= Alvin S. Felzenberg =

American historian

Alvin Stephen Felzenberg is an American author, columnist, consultant, educator, historian, public official, and spokesperson. He served as spokesperson of the 9/11 Commission. He has authored books on American history and biographies of U.S. presidents, including The Leaders We Deserved (2008) and A Man and His Presidents: The Political Odyssey of William F. Buckley, Jr. (2018).

Since 2007, he has been a professor at the University of Pennsylvania in Philadelphia.

Felzenberg is a political conservative who considers Ronald Reagan a "great" president who "belongs on Mount Rushmore."

==Early life and education==
Felzenberg holds a B.A. and M.A. from Rutgers University and an M.A. Ph.D. from Princeton University.

==Career==
Between 1982 and 1989, Felzenberg was assistant secretary of state of New Jersey in the administration of Governor Thomas Kean. Felzenberg served as a senior staff member of the Government Affairs and Oversight Committee of the U.S. House of Representatives.

===9/11 Commission===

Following the September 11 attacks, Felzenberg was appointed spokesperson for the 9/11 Commission, a government commission that operated from November 2002 to August 2004 and was chaired by former two-term New Jersey governor Thomas Kean, that investigated the September 11 attacks and issued its findings in the 9/11 Commission Report in August 2004. He subsequently served as director of communications for the Joint Economic Committee of the United States Congress.

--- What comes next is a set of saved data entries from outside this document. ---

/-- CA_PRIV as it reads: pending state of the bank (R292). -/
def State.privWord (s : State) (t : Nat) : Word :=
  (List.range 32).foldl (fun a b => if (s.src (t * 4096 + 512 + b)).state = .pend then a ||| (1#32 <<< b) else a) 0

/-- A message-type target has a deliverable source and may take no message decision: the PBA bit of its vector (R283). -/
def State.messageWaits (s : State) (t : Nat) : Bool :=
  s.on Reg.CA_TCFG_KIND t && (s.winner t).isSome && !(s.mayRequest && s.link.msix && !s.on Reg.CA_MSIX_CTL_VMASK t)

/-- CA_TSTAT as it reads. -/
def State.tstatWord (s : State) (t : Nat) : Word :=
  let x := s.tgt t
  BitVec.ofNat 32 (x.running * 2 ^ 28 + x.stack.length * 2 ^ 24 + x.last * 2 ^ 12 + (if s.messageWaits t then 256 else 0) +
    s.rd Reg.CA_TSTAT_BADW t)

/-- The views of the CA_ block: state its registers only show. -/
def caView (s : State) (i w : Nat) (v : Word) : Word :=
  match w with
  | 0x201 => Reg.CA_SCFG_SRC.set (Reg.CA_SCFG_TGT.set (Reg.CA_SCFG_SENSE.set v (s.sense i)) (s.srcTarget i)) (i % 4096)
  | 0x205 =>
    let x := s.src i
    let st := match x.state with | .idle => 0 | .hold => 1 | .pend => 2 | .active => 3
    let noin := srcStation i && decide ((s.pin (4 * (i - 1024) + 3)).owner ≠ .gpioIn)
    BitVec.ofNat 32 (x.held * 2 ^ 16 + (if x.mark then 32 else 0) + (if noin then 16 else 0) +
      (if (if srcStation i then s.stationLevel (i - 1024) else x.input) then 8 else 0) + st)
  | 0x228 => 0
  | 0x22A => s.tstatWord i
  | 0x22B => BitVec.ofNat 32 (((s.tgt i).stack.mapIdx (fun k e => e.prio * 16 ^ k)).sum)
  | 0x22C => s.privWord i
  | 0x2F0 =>
    BitVec.ofNat 32 ((if s.hinge.attnTk then 2 ^ 17 else 0) + (if s.on Reg.GL_CLKSTAT_LOCK_LOST then 2 ^ 16 else 0) +
      ((List.range 16).map (fun t => if s.targetAttn t then 2 ^ t else 0)).sum)
  | _ => v

/-! ### The commands -/

/-- COALESCE_RIPE (R274): the timer of a held source reaches CA_SCOAL_TIME; time passes to that edge. -/
def execCoalesceRipe (n : SourceIx) (s : State) : Host.Outcome State Fault Refusal :=
  if !s.running then .next s else
  let x := s.src n.val
  match x.state, x.timer with
  | .hold, some t =>
    let s := s.advance (t + 160 * s.rd Reg.CA_SCOAL_TIME n.val)
    .next (s.setSrc n.val { x with state := .pend, stamp := s.stamp })
  | _, _ => .next s

/-- The debounced input of a station source takes a level (R272, R273), with the stamp of the pin's transition. INV acts on a
level, not on edges. -/
def State.stationInput (s : State) (st : Nat) (level : Bool) (stamp : Stamp) : State :=
  let n := 1024 + st
  let s := s.modPin (4 * st + 3) (fun x => { x with srcIn := level })
  if s.sense n = 0 then s.srcLevel n (s.stationLevel st) stamp
  else
    let s := s.modSrc n (fun x => { x with input := s.stationLevel st, inputStamp := stamp })
    if (level && s.sense n != 2) || (!level && s.sense n != 1) then s.srcEvent n stamp else s

/-- Edge from which the samples of a pin stand at a full level, "between" samples taken for the level before them (R273, R346;
log entry 108). -/
def Pin.standsFrom (x : Pin) (level : Bool) : Nat :=
  let tail := (x.history.reverse.takeWhile (fun h => h.2 != (if level then .low else .high))).reverse
  ((tail.find? (fun h => h.2 != .between)).map (·.1)).getD 0

/-- The transitions of a pin that a debounce filter has still to see after its octant's sleep: the last before the octant left
RUN at this edge, whose time ran on, and those since (R273). -/
def Pin.unfiltered (x : Pin) (left : Nat) : List PinEvent :=
  let l := x.recorder.filter (fun e => !e.glitch)
  (l.filter (fun e => decide (e.edge ≤ left))).getLast?.toList ++ l.filter (fun e => decide (left < e.edge))

/-- The filter of a station source processes what its pin has recorded while the octant slept, at the stamps recorded (R273):
each level that stood for CA_SDEB * 64 DCLK. -/
def State.replayInput (s : State) (st left : Nat) : State :=
  let l := (s.pin (4 * st + 3)).unfiltered left
  (l.zip ((l.drop 1).map (·.edge) ++ [s.now])).foldl (fun s (e, until_) =>
    if e.high != (s.pin (4 * st + 3)).srcIn && decide (e.edge + 64 * s.rd Reg.CA_SDEB (1024 + st) ≤ until_) then
      s.stationInput st e.high e.t
    else s) s
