/-- A declined trigger (R368): its CAPTURE record at once, REARM, source 281 for BUDGET. -/
def State.decline (s : State) (q : Nat) (t : Trigger) (cause : Nat) : State :=
  let (u, s) := s.captureRecord t.stamp q 1 cause t.mask.toNat (s.rd Reg.LM_CAP_RATE q) 0xFFFF 0 0 0 0 0 t.detail.toNat
  let s := s.count .sat Reg.LM_CNT_DECL q 1 [u]
  let s := s.wr (if cause = 1 then Reg.LM_STAT_EV_DECL else Reg.LM_STAT_EV_NOSEG) 1 q
  let s := s.modMon q (fun m => { m with trig := none, state := .rearm, rearmAt := s.now })
  (if cause = 1 then s.raiseEvent 281 q else s).reportArm q

/-- An admitted trigger (R365, R368): a segment is occupied and given its extent in admission order. -/
def State.admitTrigger (s : State) (q : Nat) (t : Trigger) : State :=
  let m := s.mon q
  let rate := s.rd Reg.LM_CAP_RATE q
  let d := gridOf rate
  let gt := m.gridAt + (t.edge - m.gridAt + d - 1) / d * d
  let preA := min (s.rd Reg.LM_PRE q) ((gt - m.gridAt) / d)
  let g : Segment :=
    { trig := t, index := m.next, rate := rate, preA := preA, post := s.rd Reg.LM_POST q, lmPre := s.rd Reg.LM_PRE q,
      log2 := s.rd Reg.LM_SEG_LOG2 q, grid := gt, pseq := m.pseq + 1,
      first := s.cAt (gt - preA * d) - ticks (s.rd Reg.TB_PINPATH_IN_PATH q) }
  let s := s.setMon q
    { m with trig := none, state := .capture, taken := m.taken + 1, pseq := m.pseq + 1,
             next := (m.next + 1) % max 1 (s.rd Reg.LM_SEG_COUNT q) }
  (({ s with segments := s.segments ++ [g] } : State).giveExtents).reportArm q

/-! ### Upload -/

/-- The next segment to upload: the oldest with an extent whose writes are not yet issued; it must be complete (R369). -/
def State.nextUpload (s : State) : Option Segment :=
  match s.segments.find? (fun g => g.upload.isNone) with
  | some g => if g.samples.isSome && g.extent.isSome then some g else none
  | none => none

/-- Posted writes of whole payloads from an address on (R202, R369). -/
def writesOf (mps : Nat) : Nat → BitVec 64 → List Byte → List Out
  | 0, _, _ => []
  | fuel + 1, a, b =>
    if b.isEmpty then []
    else .write a (b.take mps) :: writesOf mps fuel (a + BitVec.ofNat 64 mps) (b.drop mps)

def State.upBase (s : State) : BitVec 64 := s.reg 0 0x7F2 ++ (s.reg 0 0x7F1 &&& 0xFFFFF000#32)

/-- Issue the writes of a segment's upload (R369); they count as record writes (R215). -/
def State.upload (s : State) (g : Segment) : State :=
  let (u, s) := s.fresh
  let a := s.upBase + BitVec.ofNat 64 ((g.extent.map (·.1)).getD 0)
  let b := g.bytes
  let s := s.touchMem1
  { s with segments := s.segments.map (fun x => if x.key = g.key then { x with upload := some u } else x),
           out := s.out ++ writesOf s.link.mps b.length a b, flushDue := true,
           link := { s.link with lastRing := some (s.rd Reg.LM_UPCFG_RING), idleFrom := s.now } }
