/-- Between jobs the transmitter rests in WAIT for a launch, else in IDLE (R140). A port that holds its octant no longer lets
the octant's timers start (R432, R434; log entry 30). -/
def State.restTx (s : State) (p : Nat) : State :=
  let t := s.modPort p (fun x =>
    if x.line.isSome || x.sending.isSome then x
    else if x.tx = .send ∨ x.tx = .flow ∨ x.tx = .wait ∨ x.tx = .idle then
      { x with tx := if x.launchAt.isSome then .wait else .idle }
    else x)
  if (s.port p).holds && !(t.port p).holds then t.octActive (octOfPort p) else t

/-- The decided timed launch starts: the line is free (R135). -/
def State.launchTimed (s : State) (p : Nat) : State :=
  match (s.port p).queue with
  | d :: rest =>
    (s.modPort p (fun x =>
      { x with queue := rest, launchAt := none, launchOk := false, sending := some { job := .desc d } })).beginNext p
        (s.port p).txSet d.launch (s.bitPeriod p)
  | [] => s

/-! ### Palette boundary and the end of a character -/

/-- SEQ of a transmit PROFILE record: the next number of the stream its ring carries for the port (R182, R192); where the
ring carries none, the spec names no stream, and it is a free value (log entry 3). -/
def State.txProfileSeq (s : State) (p n : Nat) : Word × State :=
  if (s.portRings p).contains n then (s.nextSeq p (s.ringPartner p n), s)
  else
    let (v, s) := s.takeFree
    (v.truncate 32, s)

/-- A waiting change takes effect for the transmitter (R162). -/
def State.txSwitch (s : State) (p : Nat) : State :=
  let set := s.portPalette p
  s.modPort p (fun x =>
    { x with txSet := set, txPalWaits := false,
             sending := x.sending.map (fun sd => { sd with profile := sd.profile || !sd.isDone }) })

/-- The transmit palette boundary at stamp `t` (R162), with its PROFILE record (R187, R192); a shadow waits for the primary's
(R224). -/
def State.txBoundary (s : State) (p : Nat) (t : Stamp) : State :=
  if !(s.port p).txPalWaits || s.shadowing then s else
  let s := s.txSwitch p
  let s := if s.mirrors then s.emit (.hinge (.event p (.boundary true t))) else s
  let n := s.txRing p
  let (seq, s) := s.txProfileSeq p n
  (s.formTx { uid := 0, ring := n, type := .profile, port := p, partner := 3, seq := seq, base := t,
              body := .raw (profileBody (s.port p).txSet 1) }).2

/-- A character has been sent whole (R133, R139, R144): counts, its echo, and its place among what occupied the line. -/
def State.charSent (s : State) (p : Nat) : State :=
  let x := s.port p
  match x.flowFlight with
  | some f =>
    let s := s.setPort p
      { x with flowFlight := none, spans := x.spans ++ [(f.start, f.end_)], lastSent := some f.end_, xoffTx := f.xoff }
    (s.countPort .wrap Reg.PT_TXCNT p).countPort .wrap Reg.PT_FCCNT_SENT p
  | none =>
    match x.sending with
    | some sd =>
      match sd.flight with
      | some (v, a, e) =>
        let s := s.setPort p
          { x with spans := x.spans ++ [(a, e)], lastSent := some e,
                   sending := some { sd with flight := none, sent := sd.sent + 1, lastEnd := e } }
        match sd.job with
        | .desc d =>
          if s.on Reg.PT_TXCFG_ECHO p then
            let (u, s) := s.echo p d v (d.addr && sd.sent == 0) (sd.seen.getD a)
            s.count .wrap Reg.PT_TXCNT p 1 [u]
          else s.countPort .wrap Reg.PT_TXCNT p
        | .reply _ => s.countPort .wrap Reg.PT_TXCNT p
      | none => s
    | none => s
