/-! ### Tracking (R87 to R89) -/

/-- The second consecutive character with FE starts a re-acquisition from its own start transition (R89). -/
def State.reacquire (s : State) (p : Nat) (f : Frame) (sawAll : List PinEvent) : State :=
  let s := (s.setAlert p Reg.PT_RXSTAT_ALERT_RA 270).countPort .sat Reg.PT_RXERR2_REACQ p
  s.modPort p (fun x =>
    let a := freshAcq x.set x.sel x.lastFrameEnd s.now
    let lane : Decoder → Decoder := fun d =>
      { d with cur := some { t0 := f.t0, stamp := f.stamp, evs := sawAll, markFrom := f.markFrom } }
    { x with rx := .reacq, trk := {}, feRun := 0, meter := {}, setOld := none,
             acq := some { a with lanes := a.lanes.map lane, starts := [f.t0], startAt := s.now } })

/-- The tracker confirms a character (R87, R89, R91): its update, the meter, the run of FE. In a shadow the character waits for
the primary's decision (R245). -/
def State.trackConfirm (s : State) (p : Nat) (f : Frame) (c : Chr) : State :=
  let x := s.port p
  let set := x.setAt f.t0
  let period := x.trk.period
  let s := if s.shadowing then s.noteOwn p (.chr c set period false) else s.confirmChar p set c period false
  let two := c.fe && decide (0 < x.feRun) && x.set.direct
  s.modPort p (fun y =>
    { y with
      trk := { y.trk with period := if two then y.set.nominal else trackUpdate set period f c,
                          cur := none, sawMark := !c.fe && !two },
      feRun := if c.fe && !two then 1 else 0,
      meter := if c.fe || c.noise then y.meter else y.meter.add set period (s.rd Reg.PT_FMGATE p) f })

/-- Events reach the tracker while no character is held: each under the settings of its instant (R69, R74). -/
def Port.feedTracker (x : Port) (es : List PinEvent) : Port :=
  { x with trk := es.foldl (fun d e => d.feed (x.setAt e.t) e) x.trk }

/-- A tracked character completes (R89): confirmed, or the start of a re-acquisition unless the entry is direct or a
palette change waits for this boundary (R96; DEDUCED, log entry 20). `after` are the events behind it. -/
def State.trackDone (s : State) (p : Nat) (f : Frame) (after : List PinEvent) : State :=
  let x := s.port p
  let set := x.setAt f.t0
  let c := ({ f with evs := f.evs ++ after } : Frame).decode set x.trk.period true
  if c.fe && decide (0 < x.feRun) && !x.set.direct && !(x.palWaits && !s.shadowing) then s.reacquire p f (f.evs ++ after)
  else
    let s := s.trackConfirm p f c
    (s.modPort p (fun y => y.feedTracker after)).rxBoundary p

/-! ### Breaks (R76, R77, R151, R155) -/

/-- A confirmed break clears the selection, the memory of the last frame, and the windows (R150, R151, R155). -/
def State.breakClears (s : State) (p : Nat) : State :=
  (s.modPort p (fun x => { x with sel := none, lastFrameEnd := none })).emptyWindows p

/-- A break is decided: no character of it is completed; the selection and the windows are cleared, in a shadow with the primary's
decision (R245). -/
def State.breakDecided (s : State) (p : Nat) (t0 stamp : Stamp) : State :=
  let drop : Decoder → Decoder := fun d =>
    if d.cur.any (fun f => f.t0 == t0) then { d with cur := none, sawMark := false } else d
  let s := s.modPort p (fun x =>
    { x with breaking := some (t0, stamp), feRun := 0, trk := drop x.trk,
             acq := x.acq.map (fun a => { a with lanes := a.lanes.map drop, provSel := none, provEnd := none,
                                                 decision := a.decision.filter (fun d => d.t0 != t0) }) })
  if s.shadowing then s else s.breakClears p

/-- The return to mark ends a break: its record and its count (R76, R187). -/
def State.breakRecord (s : State) (p : Nat) (stamp ret : Stamp) : State :=
  let s := s.modPort p (fun x => { x with breaking := none })
  let (u, s) := s.portEntry p .brk stamp (leBytes 8 ret.toNat)
  if s.shadowing then s else
  s.countEvent .sat Reg.PT_RXERR2_BREAK p 1 u

/-- The frame that may be a break: its start, and no return to mark since (R76). -/
def Frame.low (x : Settings) (f : Frame) : Bool := f.evs.all (fun e => !e.toMark x)

/-- The break candidate of a port and the bit period that judges it: the tracked one, or the slowest hypothesis (R76). -/
def Port.candidate (x : Port) : Option (Frame × Nat) :=
  match x.rx with
  | .track => (x.trk.cur.filter (fun f => f.low (x.setAt f.t0))).map (fun f => (f, x.trk.period))
  | .acq | .reacq =>
    match x.acq with
    | some a => ((a.lanes.filterMap (fun d => d.cur.filter (Frame.low x.set))).head?).map (fun f => (f, x.set.slowest))
    | none => none
  | _ => none

/-! ### Events at the core -/

/-- The fresh entries of a recorder, oldest first (R92). -/
def Pin.unread (x : Pin) : List PinEvent := x.recorder.drop (x.recorder.length - x.fresh)


/-- Every transition up to a stamp has reached the core (R75). -/
def State.caughtUp (s : State) (p : Nat) (t : Stamp) : Bool :=
  (s.pin (rxPin p)).unread.all (fun e => sLt t e.t)

/-- The tracker takes an event. -/
def State.trackEvent (s : State) (p : Nat) (e : PinEvent) : State :=
  let x := s.port p
  match x.trk.cur with
  | some f =>
    let set := x.setAt f.t0
    if f.held && e.toMark set then
      if breakBy set x.trk.period f.t0 e.t then (s.breakDecided p f.t0 f.stamp).breakRecord p f.stamp e.s1
      else s.trackDone p { f with evs := f.evs ++ [e] } []
    else s.modPort p (fun x => x.feedTracker [e])
  | none =>
    match x.breaking with
    | some (t0, st) => if e.toMark (x.setAt t0) then s.breakRecord p st e.s1 else s
    | none => s.modPort p (fun x => x.feedTracker [e])

/-- Start transitions that lanes accept at an edge: each counts once as an acquisition character (R86). -/
def Acquisition.accept (a : Acquisition) (ts : List Stamp) (now : Nat) : Acquisition :=
  let new := (ts.filter (fun t => !a.starts.contains t)).eraseDups
  if new.isEmpty then a else { a with starts := a.starts ++ new, startAt := now }

/-- The lanes take an event. -/
def State.laneEvent (s : State) (p : Nat) (e : PinEvent) : State :=
  let x := s.port p
  match x.acq with
  | none => s
  | some a =>
    let broke := a.lanes.filterMap (fun d => d.cur.filter (fun f =>
      f.held && e.toMark x.set && breakBy x.set x.set.slowest f.t0 e.t))
    match broke.head? with
    | some f => (s.breakDecided p f.t0 f.stamp).breakRecord p f.stamp e.s1
    | none =>
      let s := match x.breaking with
        | some (_, st) => if e.toMark x.set then s.breakRecord p st e.s1 else s
        | none => s
      let ls := numbered a.lanes
      let back := if e.toMark x.set then (ls.filter (fun l => l.2.holds)).map (·.1) else []
      let lanes := ls.map (fun l => if back.contains l.1 then l.2.laneReturn x.set l.1 e else l.2.feed x.set e)
      let began := (lanes.zip a.lanes).any (fun l => l.2.cur.isNone && l.1.cur.any (fun f => f.t0 == e.t))
      let s := s.modPort p (fun x =>
        { x with acq := some (({ a with lanes := lanes } : Acquisition).accept (if began then [e.t] else []) s.now) })
      if back.isEmpty then s else s.afterChecks p back

/-- Stamps of the first and the last lost transition (R92): free values when nothing but glitches was lost (log entry 3). -/
def State.lostStamps (s : State) (q : Pin) : Stamp × Stamp × State :=
  if q.lost = 0 then
    let (a, s) := s.takeFree
    let (b, s) := s.takeFree
    (a, b, s)
  else (q.lostFirst, q.lostLast, s)

/-- The overflow record of what was lost, and its consequence (R92, R94). -/
def State.overflow (s : State) (p : Nat) : State :=
  let q := s.pin (rxPin p)
  if !q.isOver then s else
  let s := s.setPin (rxPin p) { q with isOver := false, lost := 0 }
  let (first, last, s) := s.lostStamps q
  let s := (s.portEntry p .overflow first (leBytes 4 q.lost ++ leBytes 4 0 ++ leBytes 8 last.toNat)).2
  match (s.port p).rx with
  | .track => s.modPort p (fun x => { x with trk := { x.trk with cur := none, sawMark := false }, breaking := none })
  | .acq | .reacq => if s.shadowing then s else (s.abandon p).modPort p (fun x => x.restart s.now)
  | _ => s

/-- What a replay has passed no longer takes the port along from edge `n` on: it joins the live transitions (R93). -/
def State.joinLive (s : State) (p n : Nat) : State :=
  if (s.port p).replay && (s.port p).replayEnd.any (fun e => decide (e < n)) then
    s.modPort p (fun x => { x with replay := false, replayEnd := none })
  else s

/-- The edge at which the oldest unread entry reaches the core (R21, R93): during a replay 2 DCLK after the one before, unless
it is still on its way there, which ends the replay. -/
def State.entryEdge (s : State) (p : Nat) (e : PinEvent) : Nat :=
  if (s.port p).replay && (s.port p).replayEnd.isNone then max (s.now + 2) (e.edge + 16) else e.edge + 16

/-- The oldest unread entry reaches the receive engine. -/
def State.takeEntry (s : State) (p : Nat) (e : PinEvent) : State :=
  let s := s.modPin (rxPin p) (fun q => { q with fresh := q.fresh - 1 })
  let s := match (s.port p).rx with
    | .track => s.trackEvent p e
    | .acq | .reacq => s.laneEvent p e
    | .edgeOnly => if e.glitch then s else s.edgeRecord p e
    | _ => s
  if (s.pin (rxPin p)).fresh = 0 && (s.port p).replay then s.modPort p (fun x => { x with replayEnd := some s.now }) else s

/-- The next stop-bit check of a port: its edge, and the last centre it needs (R75). -/
def State.nextCheck (s : State) (p : Nat) : Option (Nat × Stamp) :=
  let x := s.port p
  match x.rx with
  | .track =>
    match x.trk.cur with
    | some f => if f.held then none else
        let c := f.centre (x.setAt f.t0) x.trk.period
        some (s.coreEdge p c, c)
    | none => none
  | .acq | .reacq =>
    match x.acq with
    | some a =>
      (s.laneChecks p x a).foldl (fun b l => match b with
        | none => some (l.2.1, l.2.2)
        | some c => if l.2.1 < c.1 then some (l.2.1, l.2.2)
                    else if l.2.1 = c.1 then some (c.1, sMax c.2 l.2.2) else b) none
    | none => none
  | _ => none

/-- The stop-bit checks of a port at edge `n`, which is the present one (R75 to R85). -/
def State.checkAt (s : State) (p n : Nat) : State :=
  let x := s.port p
  match x.rx with
  | .track =>
    match x.trk.cur with
    | some f =>
      let set := x.setAt f.t0
      let after := f.leftover set x.trk.period
      let f := { f with evs := f.evs.filter (fun e => !after.contains e) }
      if f.allSpace set x.trk.period then
        let s := s.modPort p (fun x => { x with trk := { x.trk with cur := some { f with held := true } } })
        after.foldl (fun s e => s.trackEvent p e) s
      else s.trackDone p f after
    | none => s
  | .acq | .reacq =>
    match x.acq with
    | some a =>
      let due := ((s.laneChecks p x a).filter (fun l => l.2.1 == n)).map (·.1)
      let lanes := (numbered a.lanes).map (fun l => if due.contains l.1 then l.2.laneCheck x.set l.1 else l.2)
      let done := due.filter (fun i => (a.lanes.getD i {}).done.length < (lanes.getD i {}).done.length)
      let s := s.setPort p { x with
        acq := some (({ a with lanes := lanes } : Acquisition).accept (lanes.filterMap (fun d => d.cur.map (·.t0))) s.now) }
      if done.isEmpty then s else s.afterChecks p done
    | none => s
  | _ => s

/-- The next check takes place when every transition before it has reached the core. -/
def State.runCheck (s : State) (p : Nat) : State :=
  match s.nextCheck p with
  | some (n, c) =>
    if s.caughtUp p c then ((s.joinLive p (s.edgeOf (s.toSampler (rxPin p) c) + 16)).advance n).checkAt p n else s
  | none => s
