/-- The requests of a run (R203): one, or under SPLIT one from byte 8 on and one of the first header. -/
def State.emitRun (s : State) (n : Nat) (c : Word) (l : List Rec) : State :=
  let b := l.flatMap (fun r => r.bytes (s.phaseOf n (r.slot.getD c)))
  let a := s.slotAddr n c
  if s.on Reg.RG_CFG_SPLIT n then (s.emit (.write (a + 8) (b.drop 8))).emit (.write a (b.take 8)) else s.emit (.write a b)

/-- Issue a run of records of a ring in one opportunity. -/
def State.issueRun (s : State) (n : Nat) (l : List Rec) : State :=
  let c := (s.ring n).issued
  let s := l.foldl (fun s r => s.issueRec n r) s
  let s := s.emitRun n c (s.staging.filter (fun r => l.any (fun x => x.uid == r.uid)) |>.foldl (fun acc r => insertRec r acc) [])
  let s : State := { s with flushDue := true, link := { s.link with lastRing := some n, idleFrom := s.now } }
  let s := s.freeEntries
  let s := if s.ringClass n = 2 then
      match (s.ring n).breach with
      | some b =>
        if s.breachPlaceTaken n then s else (s.modRing n (fun r => { r with breach := none })).formBreach n b false
      | none => s
    else s.closeBreach n
  s.noteReady n

/-- The next BULK ring by deficit round robin, with the bytes its deficit allows (R198). -/
def State.bulkTurn (s : State) (l : List Nat) : Option (Nat × Nat × State) :=
  let keep := l.contains s.bulkAt && decide (64 ≤ (s.ring s.bulkAt).deficit)
  let next := if keep then some s.bulkAt
    else ((l.filter (fun n => decide (s.bulkAt < n))) ++ l).foldl (fun (b : Option Nat) n => match b with
      | none => some n
      | some m => if (decide (s.bulkAt < n) == decide (s.bulkAt < m)) && decide (n < m) then some n else some m) none
  next.map (fun n =>
    let q := s.rd Reg.RG_QOS_WEIGHT n * 512
    let s := if keep then s else (s.modRing s.bulkAt (fun r => { r with deficit := 0 })).modRing n (fun r => { r with deficit := q })
    (n, (s.ring n).deficit, { s with bulkAt := n }))

/-- A record that waited for the end of a sleep condition can be written: it leaves before any message (R206). -/
def State.waitedFirst (s : State) : Bool :=
  s.staging.any (fun r => s.link.waiting.contains r.uid && r.eligible && r.slot.isNone && s.ringWrites r.ring &&
    decide (0 < s.ringFree r.ring))

/-- The first message whose records are all issued (R198, R204); none while MSI-X is not enabled (R482), and none before the
records that waited for the end of a sleep condition (R206). -/
def State.readyMsg (s : State) : Option Msg :=
  if !s.link.msixEn || s.waitedFirst then none else
  s.msgs.find? (fun m => m.after.all (fun u => !s.staging.any (fun r => r.uid == u && (r.slot.isNone || r.rewrite))))

/-- Send a mailbox write and its MSI-X message (R283, R284). -/
def State.sendMsg (s : State) (m : Msg) : State :=
  let t := m.target
  let box := (s.reg t 0x223 ++ (s.reg t 0x222 : Word)) + BitVec.ofNat 64 (16 * m.slot)
  let addr := s.reg t 0x225 ++ (s.reg t 0x224 : Word)
  let s : State := { s with msgs := s.msgs.erase m, link := { s.link with idleFrom := s.now } }
  (s.emit (.write box m.bytes)).emit (.msix addr (s.reg t 0x226))

/-- A provisional record may be written: a quarter of the ring stays free after it (R109). -/
def State.provFits (s : State) (r : Rec) : Bool :=
  let n := r.ring
  let held := (s.staging.filter (fun x => x.ring == n && x.inStaging && x.slot.isNone)).length
  let taken := ((s.ring n).issued - (s.ring n).host).toNat + held + 1
  s.ringWrites n && decide (4 * taken ≤ 3 * s.ringSize n)

/-- WRITE_OPPORTUNITY (R198, R229): the first of the mailbox messages, rings under pressure, BOUNDED, LOSSLESS and BULK rings
and provisional records that has something to issue. Records to be written again come before all (R218), and after a takeover
the flush read behind them (R263). -/
def execWriteOpportunity (s : State) : Host.Outcome State Fault Refusal :=
  if !s.mayRequest || s.hinge.flushFirst || s.staging.any (·.rewrite) then .next s else
  match s.readyMsg with
  | some m => .next (s.leaveL1.sendMsg m)
  | none =>
    let ready := s.readyRings
    let byBase : Rec → Rec → Bool := fun a b => sLt a.base b.base
    let byDue : Rec → Rec → Bool := fun a b => decide (s.boundOf a.ring a.since < s.boundOf b.ring b.since)
    let one := s.pressedRing.or
      ((s.bestRing byDue (ready.filter (fun n => s.ringClass n == 1))).or
        (s.bestRing byBase (ready.filter (fun n => s.ringClass n == 0))))
    match one with
    | some n => .next (s.leaveL1.issueRun n (s.runOf n 512 (s.eligibleRecs n)))
    | none =>
      match s.bulkTurn (ready.filter (fun n => s.ringClass n == 2)) with
      | some (n, bytes, s) =>
        let run := s.runOf n bytes (s.eligibleRecs n)
        .next ((s.leaveL1.issueRun n run).modRing n (fun r => { r with deficit := r.deficit - 64 * run.length }))
      | none =>
        match s.staging.find? (fun r => r.prov && r.slot.isNone) with
        | some r =>
          if s.provFits r then .next (s.leaveL1.issueRun r.ring [r])
          else .next { s with staging := s.staging.filter (fun x => x.uid != r.uid) }
        | none => .next s

/-! ### Commit points (R215 to R220) -/

/-- FLUSH_READ_ISSUE (R215): time passes to the edge the spacing allows. -/
def execFlushReadIssue (s : State) : Host.Outcome State Fault Refusal :=
  if s.flushDue && s.mayRequest && decide (s.flushes.length < s.rd Reg.GL_CMTCFG_MAXOUT) &&
     !s.staging.any (·.rewrite) then
    let s := match s.flushAt with
      | some a => s.advance (a + 64 * s.rd Reg.GL_CMTCFG_PERIOD)
      | none => s
    let recs := (s.staging.filter (fun r => r.slot.isSome)).map (·.uid) ++ s.segments.filterMap (·.upload)
    let s := s.request
    .next (({ s with flushes := s.flushes ++ [⟨s.now, recs⟩], flushAt := some s.now, flushDue := false,
                     hinge := { s.hinge with flushFirst := false } } : State).emit
      (.flushRead (s.ringBase (s.link.lastRing.getD 0))))
  else .next s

===George W. Bush administration===
Felzenberg served as the special assistant and adviser to the National Broadcasting Board of Governors, as consultant to the U.S. Secretary of the Navy, and as director of community outreach and public liaison for the Office of Secretary in the U.S. Department of Defense during the George W. Bush administration.

===Academia===
Felzenberg was a fellow at the Harvard Institute of Politics at Harvard Kennedy School at Harvard University. He has lectured at Princeton, Yale, George Washington, and Johns Hopkins universities. Since 2007, Felzenberg has been visiting lecturer at the Annenberg School for Communications at the University of Pennsylvania.

===Author===
Felzenberg is the author of The Keys to a Successful Presidency, Governor Tom Kean: From the New Jersey Statehouse to the 9/11 Commission, The Leaders We Deserved (and a Few We Didn't): Rethinking the Presidential Rating Game, and A Man and His Presidents: The Political Odyssey of William F. Buckley Jr. In January 2021, just before Donald Trump left the presidency, Felzenberg stated that an update of his evaluation of U.S. presidents would rank Trump among the worst ever.

Felzenberg is a regular contributor to several periodicals, including The Philadelphia Inquirer, U.S. News & World Report, The Weekly Standard, and National Review.